Your task
Using the data below, copy out all lines with the word "writable".

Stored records
= = =

/-- R39: while a unit is `BUSY`, its `STATUS` reads, and a write to its `CMD`, a write to an operand register and a
read of a result or session register are refused. -/
def Obligations.BusyUnitRefuses : Prop :=
  ∀ (s : State) (v : Word) (op : BitVec 3) (ign : BitVec 29),
    (∀ r : Reg, r.isStatus = true → exec (.regrd r.offset) s = .next { s with replies := s.replies ++ [s.reg r] }) ∧
    (∀ r : Reg, s.busy (bankOf r.offset) = true → r.writable = true →
      exec (.regwr r.offset v) s = .refused (.busyAccess (bankOf r.offset))) ∧
    (∀ r : Reg, s.busy (bankOf r.offset) = true → r.writable = false → r.isStatus = false →
      exec (.regrd r.offset) s = .refused (.busyAccess (bankOf r.offset))) ∧
    (s.br.status.st = .busy →
      exec (.regwr 0x000#32 v) s = .refused (.busyAccess .br) ∧ exec (.brFull ign) s = .refused (.busyAccess .br) ∧
      exec (.brPart ign) s = .refused (.busyAccess .br) ∧
      exec (.reservedBr op ign) s = .refused (.busyAccess .br)) ∧
    (s.nb.status.st = .busy →
      exec (.regwr 0x100#32 v) s = .refused (.busyAccess .nb) ∧ exec (.nbEnc ign) s = .refused (.busyAccess .nb) ∧
      exec (.reservedNb op ign) s = .refused (.busyAccess .nb)) ∧
    (s.fx.status.st = .busy →
      exec (.regwr 0x200#32 v) s = .refused (.busyAccess .fx) ∧
      exec (.fxFixlast ign) s = .refused (.busyAccess .fx) ∧
      exec (.reservedFx op ign) s = .refused (.busyAccess .fx))

/-- U4 (R73, R75) and U12 (R64, R223): a command whose windows meet those of a running one, and an offset that is
none, are refused. That a conflict is found at the start, after the preconditions, is the model's choice
(log 11). -/
def Obligations.UndefinedUseRefused : Prop :=
  ∀ (s : State) (ign : BitVec 29) (off v : Word),
    (s.br.status.st ≠ .busy → brFullError s.params (brArgs s.br) = none → ¬ s.FreeForBr (brFullJob s) →
      exec (.brFull ign) s = .refused .windowConflict) ∧
    (s.br.status.st ≠ .busy → brPartError s.params (brArgs s.br) = none → ¬ s.FreeForBr (brPartJob s) →
      exec (.brPart ign) s = .refused .windowConflict) ∧
    (s.nb.status.st ≠ .busy → nbEncError (nbArgs s.nb) = none → ¬ s.FreeForNb (nbEncJob s) →
      exec (.nbEnc ign) s = .refused .windowConflict) ∧
    (s.fx.status.st ≠ .busy → fxError (fxArgs s.fx) = none → ¬ s.FreeForFx (fxJob s) →
      exec (.fxFixlast ign) s = .refused .windowConflict) ∧
    (off.toNat % 4 ≠ 0 ∨ 0x300 ≤ off.toNat →
      exec (.regwr off v) s = .refused (.badOffset off) ∧ exec (.regrd off) s = .refused (.badOffset off))

/-- R24 and R251: `ST`, `ERR` and `FATAL` stand in bits 1:0, 7:4 and 8 of `STATUS`, the rest read 0; the values of
spec/95_test_vectors.md section 5. -/
def Obligations.StatusLayout : Prop :=
  (∀ x : Status, x.word.extractLsb' 0 2 = x.st.code ∧ x.word.extractLsb' 4 4 = x.err.code ∧
    x.word.getLsbD 8 = x.fatal ∧ x.word &&& 0x1F3#32 = x.word) ∧
  Status.idle.word = 0x000#32 ∧ Status.busy.word = 0x001#32 ∧ Status.done.word = 0x002#32 ∧
  (Status.failed .inAbsent).word = 0x013#32 ∧ (Status.failed .lenRange).word = 0x023#32 ∧
  (Status.failed .inBounds).word = 0x033#32 ∧ (Status.failed .outAbsent).word = 0x043#32 ∧
  (Status.failed .outSpace).word = 0x053#32 ∧ (Status.failed .badCmd).word = 0x063#32 ∧
  (Status.failed .bitsRange).word = 0x073#32 ∧ (Status.failed .fLenRange).word = 0x183#32 ∧
  (Status.failed .fTier).word = 0x193#32

/-! ## Command words -/

/-- R90: of a command word only `OP`, bits 2:0, has an effect. -/
def Obligations.CommandWordIgnoredBits : Prop :=
  ∀ (s : State) (off v v' : Word) (ign ign' : BitVec 29),
    (isCmdOffset off = true → v.extractLsb' 0 3 = v'.extractLsb' 0 3 → exec (.regwr off v) s = exec (.regwr off v') s) ∧
    exec (.brFull ign) s = exec (.brFull ign') s ∧ exec (.brPart ign) s = exec (.brPart ign') s ∧
    exec (.nbEnc ign) s = exec (.nbEnc ign') s ∧ exec (.fxFixlast ign) s = exec (.fxFixlast ign') s

/-- R267: a reserved code, written to a unit that is not `BUSY`, gives `FAILED` with `E_BAD_CMD` and changes nothing
else. -/
def Obligations.ReservedCodesFail : Prop :=
  ∀ (s : State) (op : BitVec 3) (ign : BitVec 29),
    (s.br.status.st ≠ .busy → op ≠ 1#3 → op ≠ 2#3 →
      exec (.reservedBr op ign) s =
        .next { s with br := { s.br with status := { st := .failed, err := .badCmd, fatal := false } } } ∧
      exec (.regwr 0x000#32 (ign ++ op)) s = exec (.reservedBr op ign) s) ∧
    (s.nb.status.st ≠ .busy → op ≠ 1#3 →
      exec (.reservedNb op ign) s =
        .next { s with nb := { s.nb with status := { st := .failed, err := .badCmd, fatal := false } } } ∧
      exec (.regwr 0x100#32 (ign ++ op)) s = exec (.reservedNb op ign) s) ∧
    (s.fx.status.st ≠ .busy → op ≠ 1#3 →
      exec (.reservedFx op ign) s =
        .next { s with fx := { s.fx with status := { st := .failed, err := .badCmd, fatal := false } } } ∧
      exec (.regwr 0x200#32 (ign ++ op)) s = exec (.reservedFx op ign) s)

/-- R253, with the effect of R252: the first condition of the table that holds gives the code, and nothing but
`STATUS` changes. -/
def Obligations.BrFullRejected : Prop :=
  ∀ (s : State) (ign : BitVec 29) (inBad outBad : Prop) (e : ErrCode),
    s.br.status.st ≠ .busy →
    (inBad ↔ s.br.inBase.toInt < 0 ∨ s.br.inBase.toInt + 4096 > s.br.inCap.toNat) →
    (outBad ↔ s.br.outBase.toInt < 0 ∨ s.br.outBase.toInt + (4096 + 512 + s.params.brOutSlack) > s.br.outCap.toNat) →
    (s.br.buf.getLsbD 0 = false ∧ e = .inAbsent) ∨
    (s.br.buf.getLsbD 0 = true ∧ inBad ∧ e = .inBounds) ∨
    (s.br.buf.getLsbD 0 = true ∧ ¬ inBad ∧ s.br.buf.getLsbD 1 = false ∧ e = .outAbsent) ∨
    (s.br.buf.getLsbD 0 = true ∧ ¬ inBad ∧ s.br.buf.getLsbD 1 = true ∧ outBad ∧ e = .outSpace) →
    exec (.brFull ign) s =
      .next { s with br := { s.br with status := { st := .failed, err := e, fatal := false } } }

/-- R254, with the effect of R252. -/
def Obligations.BrPartRejected : Prop :=
  ∀ (s : State) (ign : BitVec 29) (lenBad inBad outBad : Prop) (e : ErrCode),
    s.br.status.st ≠ .busy →
    (lenBad ↔ s.br.inLen.toInt < 0 ∨ s.br.inLen.toInt ≥ 4096) →
    (inBad ↔ s.br.inBase.toInt < 0 ∨ s.br.inBase.toInt + s.br.inLen.toInt > s.br.inCap.toNat) →
    (outBad ↔ s.br.outBase.toInt < 0 ∨
      s.br.outBase.toInt + (s.br.inLen.toInt + s.br.inLen.toInt / 8 + s.params.brOutSlack) > s.br.outCap.toNat) →
    (s.br.buf.getLsbD 0 = false ∧ e = .inAbsent) ∨
    (s.br.buf.getLsbD 0 = true ∧ lenBad ∧ e = .lenRange) ∨
    (s.br.buf.getLsbD 0 = true ∧ ¬ lenBad ∧ inBad ∧ e = .inBounds) ∨
    (s.br.buf.getLsbD 0 = true ∧ ¬ lenBad ∧ ¬ inBad ∧ s.br.buf.getLsbD 1 = false ∧ e = .outAbsent) ∨
    (s.br.buf.getLsbD 0 = true ∧ ¬ lenBad ∧ ¬ inBad ∧ s.br.buf.getLsbD 1 = true ∧ outBad ∧ e = .outSpace) →
    exec (.brPart ign) s =
      .next { s with br := { s.br with status := { st := .failed, err := e, fatal := false } } }

/-- R255, with the effect of R252. -/
def Obligations.NbEncRejected : Prop :=
  ∀ (s : State) (ign : BitVec 29) (lenBad inBad outBad : Prop) (e : ErrCode),
    s.nb.status.st ≠ .busy →
    (lenBad ↔ s.nb.inLen.toInt < 0 ∨ s.nb.inLen.toInt > 8192) →
    (inBad ↔ s.nb.inBase.toInt < 0 ∨ s.nb.inBase.toInt + s.nb.inLen.toInt > s.nb.inCap.toNat) →
    (outBad ↔ s.nb.outBase.toInt < 0 ∨ s.nb.outBase.toInt + s.nb.inLen.toInt + 4 > s.nb.outCap.toNat) →
    (s.nb.buf.getLsbD 0 = false ∧ e = .inAbsent) ∨
    (s.nb.buf.getLsbD 0 = true ∧ lenBad ∧ e = .lenRange) ∨
    (s.nb.buf.getLsbD 0 = true ∧ ¬ lenBad ∧ inBad ∧ e = .inBounds) ∨
    (s.nb.buf.getLsbD 0 = true ∧ ¬ lenBad ∧ ¬ inBad ∧ s.nb.buf.getLsbD 1 = false ∧ e = .outAbsent) ∨
    (s.nb.buf.getLsbD 0 = true ∧ ¬ lenBad ∧ ¬ inBad ∧ s.nb.buf.getLsbD 1 = true ∧ outBad ∧ e = .outSpace) →
    exec (.nbEnc ign) s =
      .next { s with nb := { s.nb with status := { st := .failed, err := e, fatal := false } } }

/-- R256, with the effect of R252. -/
def Obligations.FxFixlastRejected : Prop :=
  ∀ (s : State) (ign : BitVec 29) (bitsBad : Prop) (e : ErrCode),
    s.fx.status.st ≠ .busy →
    (bitsBad ↔ s.fx.bits.toInt < 1 ∨ s.fx.bits.toInt > 8) →
    (s.fx.buf = 0#1 ∧ e = .inAbsent) ∨
    (s.fx.buf = 1#1 ∧ bitsBad ∧ e = .bitsRange) ∨
    (s.fx.buf = 1#1 ∧ ¬ bitsBad ∧ (s.fx.addr.toInt < 0 ∨ s.fx.addr.toInt ≥ s.fx.cap.toNat) ∧ e = .inBounds) →
    exec (.fxFixlast ign) s =
      .next { s with fx := { s.fx with status := { st := .failed, err := e, fatal := false } } }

= = =

Solution
    (∀ r : Reg, s.busy (bankOf r.offset) = true → r.writable = true →
    (∀ r : Reg, s.busy (bankOf r.offset) = true → r.writable = false → r.isStatus = false →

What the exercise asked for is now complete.